The EU GMO Framework Is Slowing Down Gene Therapy. Here's What Regulatory Affairs Teams Need to Do About It.
You've secured your CTA. Your trial is designed. Your sites are ready.
Then the GMO clock starts — and suddenly you're looking at up to 12 months of additional review before a single patient can be treated.
If you work in regulatory affairs for gene therapy medicinal products (GTMPs), this is not a hypothetical. It's a recurring reality that continues to delay access to potentially curative therapies for patients with serious unmet medical needs.
Here's a clear-eyed breakdown of where the framework stands today — and what you can do to navigate it more effectively.

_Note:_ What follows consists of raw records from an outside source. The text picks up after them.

-- ==== Sys2Proof/Config.lean ====
section
/-!
DEFINITION. What one part or one configuration fixes and the spec's rules leave open: constants and functions
without a body, so that no proof can see a value of one (the free values), and the few numbers the spec states
for a choice between parts.
-/

namespace Sys2Proof.Config

/-- R1, Table 0.1: the ordering code. 0 is FDX-9624-48 (16-high stacks), 1 is FDX-9624-36 (12-high stacks). Open: log entry 5. -/
opaque variant : Nat

/-- GLB_ID.STEPPING, set by hardware; the spec states no value. Log entry 6. -/
opaque stepping : Nat

/-- R97: the 16 bits that stochastic rounding draws, from SR_SEED, group rank, step number and element index. Log entry 7. -/
opaque srDraw : Nat → Nat → Nat → Nat → Nat

/-- R100, Table 5.5: the choice the special-function unit makes within its error bound, per function and operand. Log entry 8. -/
opaque sfuChoice : Nat → Nat → Nat

/-- R301: the symbol error that ECC_INJECT plants, by kind, strength and byte of the codeword. Log entry 9. -/
opaque injectByte : Nat → Nat → Nat → Nat

/-- R367, R369: the cycle within the beat at which a record is written, one per record. Log entry 10. -/
opaque cycleStamp : Nat → Nat

/-- R221: which free handle ADMIT and FORK return, per admission. Log entry 12. -/
opaque pickHandle : Nat → Nat

/-- R336: the parts of a firmware body, whose layout the spec does not give: 0 RSA key, 1 SLH-DSA key, 2 the bytes before
the signatures, 3 and 4 the signatures. Log entry 14. -/
opaque fwPart : Nat → List (BitVec 8) → List (BitVec 8)

/-- R342: the device's signature over a report's digest: 0 RSA, 1 SLH-DSA. Log entry 15. -/
opaque sign : Nat → List (BitVec 8) → List (BitVec 8)

/-- R342: the fuse array as the fuse measurement reads it, from the fuse map and owner banks. Log entry 16. -/
opaque fuseArray : Nat → List (List (BitVec 8)) → List Nat → List (BitVec 8)

/-- R353: version and maker's identity code of the test port's IDCODE. Log entry 18. -/
opaque idVersion : Nat
opaque idMaker : Nat

/-- R316: the CRC-32C of the 24 stacks' device IDs. Log entry 18. -/
opaque hbmStamp : Nat

/-- A value that the spec leaves open: draw k, item i (log entry 13). -/
opaque freeWord : Nat → Nat → Nat

end Sys2Proof.Config
end

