/-- The registers of the Tile block. -/
def rowsTile : List RegRow :=
  [⟨TILE_ID 0, [(0x100000, 384)], false, false, [⟨TILE_ID_GANG 0, .ro, 0xFF⟩, ⟨TILE_ID_GANG_POS 0, .ro, 0x0⟩, ⟨TILE_ID_ROLE 0, .ro, 0x0⟩, ⟨TILE_ID_LOGICAL 0, .ro, 0x1FF⟩, ⟨TILE_ID_DIE 0, .ro, 0x0⟩, ⟨TILE_ID_SITE 0, .ro, 0x0⟩, ⟨TILE_ID_PHYS 0, .ro, 0x0⟩]⟩,
   ⟨TILE_STATUS 0, [(0x100000, 384)], false, false, [⟨TILE_STATUS_OP_INDEX 0, .ro, 0x0⟩, ⟨TILE_STATUS_LANE 0, .ro, 0x0⟩, ⟨TILE_STATUS_STALL_CAUSE 0, .ro, 0xFF⟩, ⟨TILE_STATUS_EXEC_STATE 0, .ro, 0x0⟩, ⟨TILE_STATUS_PWR 0, .ro, 0x0⟩]⟩,
   ⟨TILE_STEP 0, [(0x100000, 384)], false, false, [⟨TILE_STEP_STEP 0, .ro, 0x0⟩, ⟨TILE_STEP_STEPS 0, .ro, 0x0⟩]⟩,
   ⟨TILE_ERR 0, [(0x100000, 384)], false, false, [⟨TILE_ERR_SHADOW_PARITY 0, .w1c, 0x0⟩, ⟨TILE_ERR_POISON_IN 0, .w1c, 0x0⟩, ⟨TILE_ERR_ACC_RANGE 0, .w1c, 0x0⟩, ⟨TILE_ERR_CLASS_ROLE 0, .w1c, 0x0⟩, ⟨TILE_ERR_DESC_FIELD 0, .w1c, 0x0⟩, ⟨TILE_ERR_FMT_PAIR 0, .w1c, 0x0⟩]⟩,
   ⟨TILE_INJECT 0, [(0x100000, 384)], false, false, [⟨TILE_INJECT_POISON_OUT 0, .rw, 0x0⟩, ⟨TILE_INJECT_SHADOW_PARITY 0, .rw, 0x0⟩]⟩,
   ⟨TILE_BUSY 0, [(0x100000, 384)], false, true, [⟨TILE_BUSY_ARRAY_CYCLES 0, .ro, 0x0⟩, ⟨TILE_BUSY_EXEC_CYCLES 0, .ro, 0x0⟩]⟩,
   ⟨TILE_MAC 0, [(0x100000, 384)], false, true, [⟨TILE_MAC_MAC 0, .ro, 0x0⟩]⟩,
   ⟨TILE_FILL 0, [(0x100000, 384)], false, true, [⟨TILE_FILL_STEPS 0, .ro, 0x0⟩, ⟨TILE_FILL_EXPOSED_CYCLES 0, .ro, 0x0⟩]⟩,
   ⟨TILE_VEC 0, [(0x100000, 384)], false, true, [⟨TILE_VEC_SFU_RESULTS 0, .ro, 0x0⟩, ⟨TILE_VEC_VEC_INSTR 0, .ro, 0x0⟩]⟩,
   ⟨TILE_STALL 0 0, [(0x100000, 384), (0x8, 11)], false, true, [⟨TILE_STALL_CYCLES 0 0, .ro, 0x0⟩]⟩,
   ⟨PUMP_STATUS 0, [(0x100000, 384)], false, false, [⟨PUMP_STATUS_PRIMING 0, .ro, 0x0⟩, ⟨PUMP_STATUS_ISSUE_WAIT 0, .ro, 0x0⟩, ⟨PUMP_STATUS_PC_AT_CAP 0, .ro, 0x0⟩, ⟨PUMP_STATUS_CONTEXTS 0, .ro, 0x0⟩, ⟨PUMP_STATUS_WATCHES 0, .ro, 0x0⟩, ⟨PUMP_STATUS_SLOTS 0, .ro, 0x0⟩]⟩,
   ⟨PUMP_ERR 0, [(0x100000, 384)], false, false, [⟨PUMP_ERR_DIR_FMT 0, .w1c, 0x0⟩, ⟨PUMP_ERR_POISON_IN 0, .w1c, 0x0⟩, ⟨PUMP_ERR_REMOTE_ERR 0, .w1c, 0x0⟩, ⟨PUMP_ERR_STREAM_FIELD 0, .w1c, 0x0⟩, ⟨PUMP_ERR_ADDR 0, .w1c, 0x0⟩]⟩,
   ⟨PUMP_INJECT 0, [(0x100000, 384)], false, false, [⟨PUMP_INJECT_ADDR_ERR_NEXT 0, .rw, 0x0⟩, ⟨PUMP_INJECT_STALE_NEXT 0, .rw, 0x0⟩]⟩,
   ⟨PUMP_FAULT_ADDR 0, [(0x100000, 384)], false, false, [⟨PUMP_FAULT_ADDR_ADDR 0, .ro, 0x0⟩]⟩,
   ⟨PUMP_FAULT_STR 0, [(0x100000, 384)], false, false, [⟨PUMP_FAULT_STR_STREAM 0, .ro, 0x0⟩]⟩,
   ⟨PUMP_STALL_SAMPLE 0, [(0x100000, 384)], false, false, [⟨PUMP_STALL_SAMPLE_CAUSE 0, .ro, 0xF⟩, ⟨PUMP_STALL_SAMPLE_PC 0, .ro, 0x0⟩, ⟨PUMP_STALL_SAMPLE_PC_VALID 0, .ro, 0x0⟩, ⟨PUMP_STALL_SAMPLE_STREAM 0, .ro, 0x0⟩, ⟨PUMP_STALL_SAMPLE_SLOTS 0, .ro, 0x0⟩, ⟨PUMP_STALL_SAMPLE_CYCLE 0, .ro, 0x0⟩]⟩,
   ⟨PUMP_WATCH_LO 0 0, [(0x100000, 384), (0x10, 16)], false, false, [⟨PUMP_WATCH_LO_VALID 0 0, .ro, 0x0⟩, ⟨PUMP_WATCH_LO_LOW 0 0, .ro, 0x0⟩]⟩,
   ⟨PUMP_WATCH_HI 0 0, [(0x100000, 384), (0x10, 16)], false, false, [⟨PUMP_WATCH_HI_STREAM 0 0, .ro, 0x0⟩, ⟨PUMP_WATCH_HI_HIGH_64 0 0, .ro, 0x0⟩]⟩,
   ⟨PUMP_BYTES_IN 0, [(0x100000, 384)], false, true, [⟨PUMP_BYTES_IN_BYTES 0, .ro, 0x0⟩]⟩,
   ⟨PUMP_BYTES_OUT 0, [(0x100000, 384)], false, true, [⟨PUMP_BYTES_OUT_BYTES 0, .ro, 0x0⟩]⟩,
   ⟨PUMP_REQ 0, [(0x100000, 384)], false, true, [⟨PUMP_REQ_MERGED 0, .ro, 0x0⟩, ⟨PUMP_REQ_REQUESTS 0, .ro, 0x0⟩]⟩,
   ⟨PUMP_REFETCH 0, [(0x100000, 384)], false, true, [⟨PUMP_REFETCH_STALE_MARKS 0, .ro, 0x0⟩, ⟨PUMP_REFETCH_REFETCHES 0, .ro, 0x0⟩]⟩,
   ⟨PUMP_CAP 0, [(0x100000, 384)], false, true, [⟨PUMP_CAP_WATCH_FULL_CYCLES 0, .ro, 0x0⟩, ⟨PUMP_CAP_PC_CAP_CYCLES 0, .ro, 0x0⟩]⟩,
   ⟨PUMP_OCC 0, [(0x100000, 384)], false, true, [⟨PUMP_OCC_SLOT_CYCLES 0, .ro, 0x0⟩, ⟨PUMP_OCC_FULL_CYCLES 0, .ro, 0x0⟩]⟩,
   ⟨CIST_NC_CTL 0, [(0x100000, 384)], false, false, [⟨CIST_NC_CTL_INV 0, .wo, 0x0⟩, ⟨CIST_NC_CTL_BUSY 0, .ro, 0x0⟩]⟩,
   ⟨CIST_NC 0, [(0x100000, 384)], false, true, [⟨CIST_NC_HITS 0, .ro, 0x0⟩, ⟨CIST_NC_MISSES 0, .ro, 0x0⟩]⟩,
   ⟨CIST_NC_DROP 0, [(0x100000, 384)], false, true, [⟨CIST_NC_DROP_DROPPED 0, .ro, 0x0⟩]⟩,
   ⟨CIST_PORT 0, [(0x100000, 384)], false, true, [⟨CIST_PORT_TRANS_BLOCKS 0, .ro, 0x0⟩, ⟨CIST_PORT_BANK_WAIT 0, .ro, 0x0⟩]⟩,
   ⟨CIST_WINDOW 0, [(0x100000, 384)], false, true, [⟨CIST_WINDOW_WAIT_CYCLES 0, .ro, 0x0⟩, ⟨CIST_WINDOW_ACCESSES 0, .ro, 0x0⟩]⟩,
   ⟨ATTN_CTL 0, [(0x100000, 384)], false, false, [⟨ATTN_CTL_CHECK_ALL 0, .rwi, 0x0⟩, ⟨ATTN_CTL_SKIP_OFF 0, .rwi, 0x0⟩]⟩,
   ⟨ATTN_STATUS 0, [(0x100000, 384)], false, false, [⟨ATTN_STATUS_QBLOCK 0, .ro, 0x0⟩, ⟨ATTN_STATUS_PHASE 0, .ro, 0x0⟩]⟩,
   ⟨ATTN_ERR 0, [(0x100000, 384)], false, false, [⟨ATTN_ERR_SKIPREC 0, .w1c, 0x0⟩, ⟨ATTN_ERR_LEN_RANGE 0, .w1c, 0x0⟩, ⟨ATTN_ERR_SUMMARY_POISON 0, .w1c, 0x0⟩, ⟨ATTN_ERR_STAT_NAN 0, .w1c, 0x0⟩, ⟨ATTN_ERR_POISON_IN 0, .w1c, 0x0⟩]⟩,
   ⟨ATTN_INJECT 0, [(0x100000, 384)], false, false, [⟨ATTN_INJECT_MISPREDICT 0, .rw, 0x0⟩, ⟨ATTN_INJECT_FORCE_RECOVER 0, .rw, 0x0⟩]⟩,
   ⟨ATTN_LAST 0, [(0x100000, 384)], false, false, [⟨ATTN_LAST_PRED 0, .ro, 0x0⟩, ⟨ATTN_LAST_MIN_FINAL 0, .ro, 0x0⟩]⟩,
   ⟨ATTN_BLOCKS 0, [(0x100000, 384)], false, true, [⟨ATTN_BLOCKS_QBLOCKS 0, .ro, 0x0⟩, ⟨ATTN_BLOCKS_KBLOCKS 0, .ro, 0x0⟩]⟩,
   ⟨ATTN_PAGES 0, [(0x100000, 384)], false, true, [⟨ATTN_PAGES_MASK_SKIPPED 0, .ro, 0x0⟩, ⟨ATTN_PAGES_COMPUTED 0, .ro, 0x0⟩]⟩,
   ⟨ATTN_SKIP 0, [(0x100000, 384)], false, true, [⟨ATTN_SKIP_SKIPPED 0, .ro, 0x0⟩, ⟨ATTN_SKIP_CANDIDATES 0, .ro, 0x0⟩]⟩,
   ⟨ATTN_RECOVER 0, [(0x100000, 384)], false, true, [⟨ATTN_RECOVER_RECOVERED 0, .ro, 0x0⟩, ⟨ATTN_RECOVER_CHECKED 0, .ro, 0x0⟩]⟩,
   ⟨ATTN_STAT 0, [(0x100000, 384)], false, true, [⟨ATTN_STAT_RESCALES 0, .ro, 0x0⟩, ⟨ATTN_STAT_EMPTY_PARTIALS 0, .ro, 0x0⟩]⟩,
   ⟨ATTN_MERGE 0, [(0x100000, 384)], false, true, [⟨ATTN_MERGE_PARTIALS 0, .ro, 0x0⟩]⟩]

Why the EU GMO Framework Was Never Built for Medicine
The EU GMO regulatory framework — primarily Directive 2001/18/EC on deliberate release and Directive 2009/41/EC on contained use — was designed to protect agricultural ecosystems and food consumers. It was not designed with gene therapy clinical trials in mind.
Yet GTMPs that contain or consist of GMOs must comply with both. The result is a parallel approval pathway that sits entirely outside the Clinical Trials Regulation (CTR) 536/2014 — and one that varies dramatically between member states.
The classification matters enormously in practice:
• Contained use (CU) applies physical or combined barriers to limit GMO-environment contact. It has a structured risk classification (Class 1–4) that enables somewhat shorter review timelines.
• Deliberate release (DR) applies when no specific containment measures limit environmental contact — which includes considerations around virus shedding and replication. Regulatory procedures here are more stringent and often significantly longer.
Some products fall under both directives, adding another layer of complexity to dossier preparation and submission strategy.
The Framework Each EU Country Applies Is Not the Same
This is one of the most underappreciated sources of variability in EU gene therapy development: member states have not only transposed the EU directives differently into national law — many have actively chosen which framework applies to GTMPs on their territory.
Spain, for example, has adopted a DR-only framework for GTMP-GMO clinical trials. Sponsors submitting there do not need to navigate deliberate release requirements at all.
Italy, by contrast, operates under both frameworks depending on the product and trial design — contained use for genetically modified microorganisms under Directive 2009/41/EC, and deliberate release provisions where applicable under 2001/18/EC.
This means the technical file your team prepares — and the ERA it must support — differs not just in timeline but in substance between countries. The dossier requirements under Directive 2001/18/EC (deliberate release) are more extensive: they include a full environmental risk assessment covering potential effects on non-patient populations, biodiversity, and ecosystem exposure pathways. The contained use framework under 2009/41/EC is comparatively structured around a proactive risk classification, with shorter and more predictable assessment timelines.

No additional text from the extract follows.